• [Provided data]:

========================

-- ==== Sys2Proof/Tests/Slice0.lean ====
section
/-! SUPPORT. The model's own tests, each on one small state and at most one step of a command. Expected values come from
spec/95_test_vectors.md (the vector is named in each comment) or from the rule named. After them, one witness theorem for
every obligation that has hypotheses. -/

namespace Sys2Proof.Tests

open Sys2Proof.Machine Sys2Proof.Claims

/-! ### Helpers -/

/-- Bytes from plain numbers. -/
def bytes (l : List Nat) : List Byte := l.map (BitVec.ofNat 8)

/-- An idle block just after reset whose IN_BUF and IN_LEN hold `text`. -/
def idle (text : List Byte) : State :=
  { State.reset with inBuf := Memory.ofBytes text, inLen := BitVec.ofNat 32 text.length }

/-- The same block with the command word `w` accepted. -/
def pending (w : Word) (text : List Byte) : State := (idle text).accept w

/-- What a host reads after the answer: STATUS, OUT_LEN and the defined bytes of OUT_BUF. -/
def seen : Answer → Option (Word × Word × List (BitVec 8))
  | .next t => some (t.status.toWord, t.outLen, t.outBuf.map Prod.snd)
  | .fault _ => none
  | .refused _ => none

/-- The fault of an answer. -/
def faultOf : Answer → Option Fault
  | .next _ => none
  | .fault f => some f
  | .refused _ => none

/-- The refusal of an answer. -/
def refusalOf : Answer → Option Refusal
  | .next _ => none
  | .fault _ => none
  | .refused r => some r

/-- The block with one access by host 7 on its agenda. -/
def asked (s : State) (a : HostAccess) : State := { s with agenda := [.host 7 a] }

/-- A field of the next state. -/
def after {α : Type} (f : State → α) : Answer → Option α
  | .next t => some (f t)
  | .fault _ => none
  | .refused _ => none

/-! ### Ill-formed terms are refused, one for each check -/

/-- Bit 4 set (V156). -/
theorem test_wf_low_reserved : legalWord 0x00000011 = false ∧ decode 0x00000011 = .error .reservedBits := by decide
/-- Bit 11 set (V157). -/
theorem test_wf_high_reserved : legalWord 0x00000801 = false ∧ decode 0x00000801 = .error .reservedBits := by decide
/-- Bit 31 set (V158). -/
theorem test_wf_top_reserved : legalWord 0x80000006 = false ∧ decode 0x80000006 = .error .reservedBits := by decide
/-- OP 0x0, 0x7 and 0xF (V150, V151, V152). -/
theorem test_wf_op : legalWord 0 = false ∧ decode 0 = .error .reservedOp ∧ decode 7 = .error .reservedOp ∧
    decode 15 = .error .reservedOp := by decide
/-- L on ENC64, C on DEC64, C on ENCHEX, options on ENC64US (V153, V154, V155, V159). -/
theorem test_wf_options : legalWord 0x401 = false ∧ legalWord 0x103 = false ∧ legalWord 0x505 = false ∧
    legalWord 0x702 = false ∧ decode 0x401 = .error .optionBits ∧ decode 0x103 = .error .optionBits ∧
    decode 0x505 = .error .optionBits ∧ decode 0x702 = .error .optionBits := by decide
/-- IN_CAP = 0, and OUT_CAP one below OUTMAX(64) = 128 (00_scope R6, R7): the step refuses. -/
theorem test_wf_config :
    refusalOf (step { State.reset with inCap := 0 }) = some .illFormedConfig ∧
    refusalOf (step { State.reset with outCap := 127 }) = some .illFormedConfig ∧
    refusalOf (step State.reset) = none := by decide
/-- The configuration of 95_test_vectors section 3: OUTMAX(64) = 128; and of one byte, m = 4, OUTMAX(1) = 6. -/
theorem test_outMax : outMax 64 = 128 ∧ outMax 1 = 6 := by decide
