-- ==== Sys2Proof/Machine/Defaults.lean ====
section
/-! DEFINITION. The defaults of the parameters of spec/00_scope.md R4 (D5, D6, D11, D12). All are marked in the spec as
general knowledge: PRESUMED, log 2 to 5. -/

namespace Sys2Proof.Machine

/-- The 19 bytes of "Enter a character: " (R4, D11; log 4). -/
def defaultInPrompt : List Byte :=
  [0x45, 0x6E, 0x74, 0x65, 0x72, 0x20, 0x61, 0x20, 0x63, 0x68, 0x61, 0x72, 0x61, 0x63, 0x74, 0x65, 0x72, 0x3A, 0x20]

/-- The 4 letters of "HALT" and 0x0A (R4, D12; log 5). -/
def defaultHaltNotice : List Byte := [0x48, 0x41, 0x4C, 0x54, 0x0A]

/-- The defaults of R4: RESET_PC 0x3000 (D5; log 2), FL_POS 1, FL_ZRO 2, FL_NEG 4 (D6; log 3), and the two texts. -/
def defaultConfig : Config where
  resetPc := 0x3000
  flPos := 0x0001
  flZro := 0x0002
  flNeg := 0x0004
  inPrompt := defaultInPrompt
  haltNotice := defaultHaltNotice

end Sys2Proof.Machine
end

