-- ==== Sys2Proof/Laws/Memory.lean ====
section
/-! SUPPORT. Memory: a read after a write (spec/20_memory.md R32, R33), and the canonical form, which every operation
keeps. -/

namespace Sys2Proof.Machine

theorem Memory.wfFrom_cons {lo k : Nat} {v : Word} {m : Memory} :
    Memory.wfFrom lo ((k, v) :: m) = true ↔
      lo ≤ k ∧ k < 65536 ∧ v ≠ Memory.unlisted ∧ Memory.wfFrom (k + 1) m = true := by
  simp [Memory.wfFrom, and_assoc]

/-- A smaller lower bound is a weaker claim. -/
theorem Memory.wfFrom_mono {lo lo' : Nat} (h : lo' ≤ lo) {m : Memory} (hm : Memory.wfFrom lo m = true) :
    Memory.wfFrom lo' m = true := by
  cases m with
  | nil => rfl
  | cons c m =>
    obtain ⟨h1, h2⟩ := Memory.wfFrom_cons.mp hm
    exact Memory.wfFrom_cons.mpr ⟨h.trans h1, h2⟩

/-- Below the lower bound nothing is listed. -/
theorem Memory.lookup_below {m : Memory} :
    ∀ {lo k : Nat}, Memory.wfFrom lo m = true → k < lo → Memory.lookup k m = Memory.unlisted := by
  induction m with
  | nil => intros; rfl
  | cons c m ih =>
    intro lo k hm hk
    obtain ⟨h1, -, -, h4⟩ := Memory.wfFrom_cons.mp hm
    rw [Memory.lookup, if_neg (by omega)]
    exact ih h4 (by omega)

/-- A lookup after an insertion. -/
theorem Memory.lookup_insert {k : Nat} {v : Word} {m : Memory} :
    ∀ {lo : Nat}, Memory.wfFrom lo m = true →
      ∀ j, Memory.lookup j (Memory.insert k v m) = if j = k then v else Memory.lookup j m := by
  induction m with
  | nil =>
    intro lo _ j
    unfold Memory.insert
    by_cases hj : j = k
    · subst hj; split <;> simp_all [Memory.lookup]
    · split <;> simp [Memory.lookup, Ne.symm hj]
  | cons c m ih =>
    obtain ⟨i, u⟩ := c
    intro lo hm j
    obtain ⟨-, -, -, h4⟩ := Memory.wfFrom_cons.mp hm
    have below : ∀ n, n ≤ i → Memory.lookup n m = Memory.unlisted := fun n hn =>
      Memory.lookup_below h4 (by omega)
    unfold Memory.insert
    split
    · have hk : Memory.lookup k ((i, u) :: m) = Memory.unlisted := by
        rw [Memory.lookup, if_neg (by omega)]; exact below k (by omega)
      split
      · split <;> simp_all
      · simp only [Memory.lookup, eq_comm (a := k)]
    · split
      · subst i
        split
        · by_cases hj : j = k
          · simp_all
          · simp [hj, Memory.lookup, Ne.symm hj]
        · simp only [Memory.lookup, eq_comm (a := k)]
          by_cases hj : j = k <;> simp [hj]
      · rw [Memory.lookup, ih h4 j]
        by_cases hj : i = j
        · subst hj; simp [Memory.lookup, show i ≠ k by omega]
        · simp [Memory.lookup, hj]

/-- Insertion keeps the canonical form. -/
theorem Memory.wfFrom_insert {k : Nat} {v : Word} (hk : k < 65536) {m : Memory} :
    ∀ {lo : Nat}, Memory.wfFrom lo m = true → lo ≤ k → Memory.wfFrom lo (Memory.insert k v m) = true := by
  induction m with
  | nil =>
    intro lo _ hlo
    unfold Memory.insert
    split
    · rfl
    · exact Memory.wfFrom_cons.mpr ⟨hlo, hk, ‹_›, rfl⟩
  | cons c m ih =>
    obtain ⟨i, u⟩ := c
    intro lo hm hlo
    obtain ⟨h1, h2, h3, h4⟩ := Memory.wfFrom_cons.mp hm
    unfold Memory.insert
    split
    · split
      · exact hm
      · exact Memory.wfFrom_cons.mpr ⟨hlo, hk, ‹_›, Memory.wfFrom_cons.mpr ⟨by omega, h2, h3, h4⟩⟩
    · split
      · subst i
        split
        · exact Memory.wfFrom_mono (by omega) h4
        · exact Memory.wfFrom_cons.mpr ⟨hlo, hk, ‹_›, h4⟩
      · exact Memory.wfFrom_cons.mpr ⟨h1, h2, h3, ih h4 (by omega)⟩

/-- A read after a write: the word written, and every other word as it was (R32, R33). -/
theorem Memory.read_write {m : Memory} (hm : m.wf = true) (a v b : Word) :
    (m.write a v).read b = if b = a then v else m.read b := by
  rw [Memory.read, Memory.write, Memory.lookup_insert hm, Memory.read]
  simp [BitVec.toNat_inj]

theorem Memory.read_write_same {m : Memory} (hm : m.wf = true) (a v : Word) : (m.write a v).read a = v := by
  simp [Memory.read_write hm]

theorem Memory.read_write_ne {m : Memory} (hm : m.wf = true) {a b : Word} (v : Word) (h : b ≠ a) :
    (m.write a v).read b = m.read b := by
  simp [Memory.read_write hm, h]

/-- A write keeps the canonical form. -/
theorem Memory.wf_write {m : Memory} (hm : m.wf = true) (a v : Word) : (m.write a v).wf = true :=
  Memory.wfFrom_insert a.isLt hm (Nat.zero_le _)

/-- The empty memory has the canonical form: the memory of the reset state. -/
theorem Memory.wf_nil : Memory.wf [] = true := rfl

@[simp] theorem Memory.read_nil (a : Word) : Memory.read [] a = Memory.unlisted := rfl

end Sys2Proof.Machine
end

========================

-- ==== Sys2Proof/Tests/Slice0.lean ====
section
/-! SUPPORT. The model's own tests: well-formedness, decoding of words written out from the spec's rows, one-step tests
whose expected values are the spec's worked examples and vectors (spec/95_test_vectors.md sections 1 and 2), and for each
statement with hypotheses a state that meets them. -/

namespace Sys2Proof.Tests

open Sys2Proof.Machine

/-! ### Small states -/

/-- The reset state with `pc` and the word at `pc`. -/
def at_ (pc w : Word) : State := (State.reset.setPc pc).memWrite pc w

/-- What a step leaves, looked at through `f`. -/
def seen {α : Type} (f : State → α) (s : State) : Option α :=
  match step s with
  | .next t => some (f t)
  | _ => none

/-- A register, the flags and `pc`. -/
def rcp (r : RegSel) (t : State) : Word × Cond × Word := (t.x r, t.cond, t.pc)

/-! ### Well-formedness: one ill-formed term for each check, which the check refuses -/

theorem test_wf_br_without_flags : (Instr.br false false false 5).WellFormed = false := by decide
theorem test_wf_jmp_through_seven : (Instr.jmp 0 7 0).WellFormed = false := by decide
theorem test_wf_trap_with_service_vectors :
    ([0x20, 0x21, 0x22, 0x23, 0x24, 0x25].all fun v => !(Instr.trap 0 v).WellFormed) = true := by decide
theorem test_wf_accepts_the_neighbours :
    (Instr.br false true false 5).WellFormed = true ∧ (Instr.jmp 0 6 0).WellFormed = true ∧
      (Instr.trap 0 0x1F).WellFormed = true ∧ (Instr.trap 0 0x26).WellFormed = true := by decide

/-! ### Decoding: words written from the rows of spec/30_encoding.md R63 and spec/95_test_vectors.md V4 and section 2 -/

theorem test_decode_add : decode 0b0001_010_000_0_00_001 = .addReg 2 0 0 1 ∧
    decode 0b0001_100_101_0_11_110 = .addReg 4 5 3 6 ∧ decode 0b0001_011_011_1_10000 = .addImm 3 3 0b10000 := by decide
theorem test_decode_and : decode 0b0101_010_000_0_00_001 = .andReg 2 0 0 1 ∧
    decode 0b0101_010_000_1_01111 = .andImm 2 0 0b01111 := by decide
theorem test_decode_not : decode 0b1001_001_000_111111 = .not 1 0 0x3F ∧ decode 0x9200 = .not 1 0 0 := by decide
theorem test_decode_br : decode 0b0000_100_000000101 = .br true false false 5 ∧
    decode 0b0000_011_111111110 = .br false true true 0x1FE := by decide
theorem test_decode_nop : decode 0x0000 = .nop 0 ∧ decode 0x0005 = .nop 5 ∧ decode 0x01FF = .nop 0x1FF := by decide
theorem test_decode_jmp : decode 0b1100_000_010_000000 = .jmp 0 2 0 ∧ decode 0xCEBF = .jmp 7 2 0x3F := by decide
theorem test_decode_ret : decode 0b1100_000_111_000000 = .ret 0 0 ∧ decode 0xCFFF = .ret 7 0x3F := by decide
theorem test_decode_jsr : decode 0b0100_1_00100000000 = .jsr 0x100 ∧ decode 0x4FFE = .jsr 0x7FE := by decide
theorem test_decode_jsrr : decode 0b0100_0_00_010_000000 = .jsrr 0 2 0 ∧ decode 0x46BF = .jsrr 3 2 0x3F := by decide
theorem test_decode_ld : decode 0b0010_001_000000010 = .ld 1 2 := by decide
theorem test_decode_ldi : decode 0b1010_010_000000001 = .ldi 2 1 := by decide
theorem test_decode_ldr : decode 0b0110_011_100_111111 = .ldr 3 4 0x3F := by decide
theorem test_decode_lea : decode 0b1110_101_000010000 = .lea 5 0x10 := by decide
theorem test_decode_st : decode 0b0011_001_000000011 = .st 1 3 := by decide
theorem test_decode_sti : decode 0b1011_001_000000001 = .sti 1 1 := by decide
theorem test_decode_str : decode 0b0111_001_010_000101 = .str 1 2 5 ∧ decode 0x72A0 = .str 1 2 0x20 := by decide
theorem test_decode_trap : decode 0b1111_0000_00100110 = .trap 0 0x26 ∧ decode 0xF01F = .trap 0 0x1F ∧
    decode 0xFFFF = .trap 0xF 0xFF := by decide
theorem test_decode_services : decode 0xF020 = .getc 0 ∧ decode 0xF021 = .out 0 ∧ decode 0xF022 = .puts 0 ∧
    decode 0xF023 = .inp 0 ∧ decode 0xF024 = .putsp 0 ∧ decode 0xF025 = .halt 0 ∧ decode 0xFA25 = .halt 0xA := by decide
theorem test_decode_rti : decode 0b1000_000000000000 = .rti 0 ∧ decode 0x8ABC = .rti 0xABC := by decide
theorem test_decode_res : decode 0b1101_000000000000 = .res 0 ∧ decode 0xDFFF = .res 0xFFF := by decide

========================

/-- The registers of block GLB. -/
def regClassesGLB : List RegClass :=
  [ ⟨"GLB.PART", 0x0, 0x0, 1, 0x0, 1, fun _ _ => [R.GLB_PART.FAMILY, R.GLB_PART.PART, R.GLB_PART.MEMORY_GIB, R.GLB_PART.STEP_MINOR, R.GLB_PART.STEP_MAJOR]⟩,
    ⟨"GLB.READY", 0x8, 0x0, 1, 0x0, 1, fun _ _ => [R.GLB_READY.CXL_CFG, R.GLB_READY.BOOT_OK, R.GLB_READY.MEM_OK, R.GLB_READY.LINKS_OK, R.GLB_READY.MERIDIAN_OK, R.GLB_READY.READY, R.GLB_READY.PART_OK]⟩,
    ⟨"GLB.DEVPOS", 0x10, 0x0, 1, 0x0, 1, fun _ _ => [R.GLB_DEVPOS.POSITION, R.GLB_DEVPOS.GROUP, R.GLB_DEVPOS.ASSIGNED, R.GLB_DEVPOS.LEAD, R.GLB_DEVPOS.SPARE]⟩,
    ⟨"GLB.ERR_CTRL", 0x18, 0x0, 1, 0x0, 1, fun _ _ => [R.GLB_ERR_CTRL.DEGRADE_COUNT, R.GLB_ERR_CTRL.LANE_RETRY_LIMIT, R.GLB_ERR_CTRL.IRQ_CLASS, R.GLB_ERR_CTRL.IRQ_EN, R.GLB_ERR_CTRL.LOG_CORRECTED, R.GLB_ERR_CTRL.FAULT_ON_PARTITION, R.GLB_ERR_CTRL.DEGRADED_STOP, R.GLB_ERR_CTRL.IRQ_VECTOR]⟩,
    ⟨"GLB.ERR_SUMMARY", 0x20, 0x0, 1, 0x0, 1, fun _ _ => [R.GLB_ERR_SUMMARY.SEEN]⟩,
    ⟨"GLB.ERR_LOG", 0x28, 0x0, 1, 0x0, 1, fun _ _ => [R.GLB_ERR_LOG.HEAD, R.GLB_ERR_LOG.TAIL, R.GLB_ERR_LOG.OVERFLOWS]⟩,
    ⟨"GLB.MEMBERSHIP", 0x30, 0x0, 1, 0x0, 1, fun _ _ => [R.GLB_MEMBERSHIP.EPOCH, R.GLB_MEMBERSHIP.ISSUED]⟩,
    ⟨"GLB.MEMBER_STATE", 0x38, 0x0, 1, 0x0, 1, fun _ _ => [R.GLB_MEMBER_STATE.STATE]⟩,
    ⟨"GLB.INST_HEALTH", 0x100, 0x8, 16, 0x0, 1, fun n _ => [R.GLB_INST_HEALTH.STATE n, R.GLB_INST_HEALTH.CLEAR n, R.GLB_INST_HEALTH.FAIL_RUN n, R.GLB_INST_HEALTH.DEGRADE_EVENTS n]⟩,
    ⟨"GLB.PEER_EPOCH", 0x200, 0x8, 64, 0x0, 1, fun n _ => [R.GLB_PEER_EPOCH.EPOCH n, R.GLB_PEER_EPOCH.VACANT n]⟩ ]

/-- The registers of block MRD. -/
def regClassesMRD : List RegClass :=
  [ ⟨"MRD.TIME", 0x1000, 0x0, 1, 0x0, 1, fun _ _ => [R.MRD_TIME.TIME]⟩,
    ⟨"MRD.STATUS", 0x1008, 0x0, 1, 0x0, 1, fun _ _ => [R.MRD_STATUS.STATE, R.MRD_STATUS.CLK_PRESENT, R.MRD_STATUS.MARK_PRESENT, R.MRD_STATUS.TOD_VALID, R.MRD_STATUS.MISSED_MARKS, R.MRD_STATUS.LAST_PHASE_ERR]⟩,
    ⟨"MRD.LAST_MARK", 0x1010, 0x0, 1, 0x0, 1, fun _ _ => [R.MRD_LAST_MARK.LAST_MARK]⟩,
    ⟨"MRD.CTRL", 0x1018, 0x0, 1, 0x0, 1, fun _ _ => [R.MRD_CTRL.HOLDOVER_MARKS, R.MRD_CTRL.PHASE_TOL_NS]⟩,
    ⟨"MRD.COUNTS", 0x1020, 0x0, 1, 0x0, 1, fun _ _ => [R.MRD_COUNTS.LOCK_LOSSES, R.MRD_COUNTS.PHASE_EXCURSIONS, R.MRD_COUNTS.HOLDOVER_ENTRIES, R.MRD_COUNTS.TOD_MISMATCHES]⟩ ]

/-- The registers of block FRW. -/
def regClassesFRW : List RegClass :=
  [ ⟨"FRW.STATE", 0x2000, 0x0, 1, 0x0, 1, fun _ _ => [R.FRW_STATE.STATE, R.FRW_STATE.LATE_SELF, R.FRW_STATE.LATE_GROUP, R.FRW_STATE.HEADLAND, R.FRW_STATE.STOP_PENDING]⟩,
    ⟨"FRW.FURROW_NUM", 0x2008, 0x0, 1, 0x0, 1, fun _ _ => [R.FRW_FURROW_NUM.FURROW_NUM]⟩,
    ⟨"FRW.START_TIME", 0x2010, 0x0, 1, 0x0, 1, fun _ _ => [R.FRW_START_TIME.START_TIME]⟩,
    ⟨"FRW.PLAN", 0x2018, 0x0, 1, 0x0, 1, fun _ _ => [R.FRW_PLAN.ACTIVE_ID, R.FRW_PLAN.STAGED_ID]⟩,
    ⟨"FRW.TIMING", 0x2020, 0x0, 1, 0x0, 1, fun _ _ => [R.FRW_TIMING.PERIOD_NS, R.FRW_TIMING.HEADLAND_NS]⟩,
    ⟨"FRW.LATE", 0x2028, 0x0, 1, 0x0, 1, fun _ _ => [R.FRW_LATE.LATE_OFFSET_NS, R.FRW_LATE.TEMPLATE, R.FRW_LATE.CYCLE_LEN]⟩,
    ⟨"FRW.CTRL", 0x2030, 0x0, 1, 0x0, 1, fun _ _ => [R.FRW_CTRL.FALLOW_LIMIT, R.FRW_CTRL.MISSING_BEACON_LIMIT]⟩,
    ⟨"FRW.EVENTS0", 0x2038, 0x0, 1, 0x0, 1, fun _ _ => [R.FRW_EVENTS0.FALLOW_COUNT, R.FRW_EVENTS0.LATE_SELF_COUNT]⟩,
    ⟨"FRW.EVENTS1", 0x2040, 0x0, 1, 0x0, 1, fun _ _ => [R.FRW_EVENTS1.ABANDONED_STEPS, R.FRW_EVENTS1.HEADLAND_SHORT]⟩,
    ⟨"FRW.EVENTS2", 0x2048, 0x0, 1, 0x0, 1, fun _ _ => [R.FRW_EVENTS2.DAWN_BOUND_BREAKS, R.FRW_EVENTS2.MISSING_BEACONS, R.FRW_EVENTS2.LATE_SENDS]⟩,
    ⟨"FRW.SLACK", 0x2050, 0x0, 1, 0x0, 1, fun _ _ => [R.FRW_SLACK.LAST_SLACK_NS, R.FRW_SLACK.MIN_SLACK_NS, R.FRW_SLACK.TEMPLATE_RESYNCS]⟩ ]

========================

• [Assignment]: Report how many lines in this data include the string "error", and nothing else.

• [Your response]: 7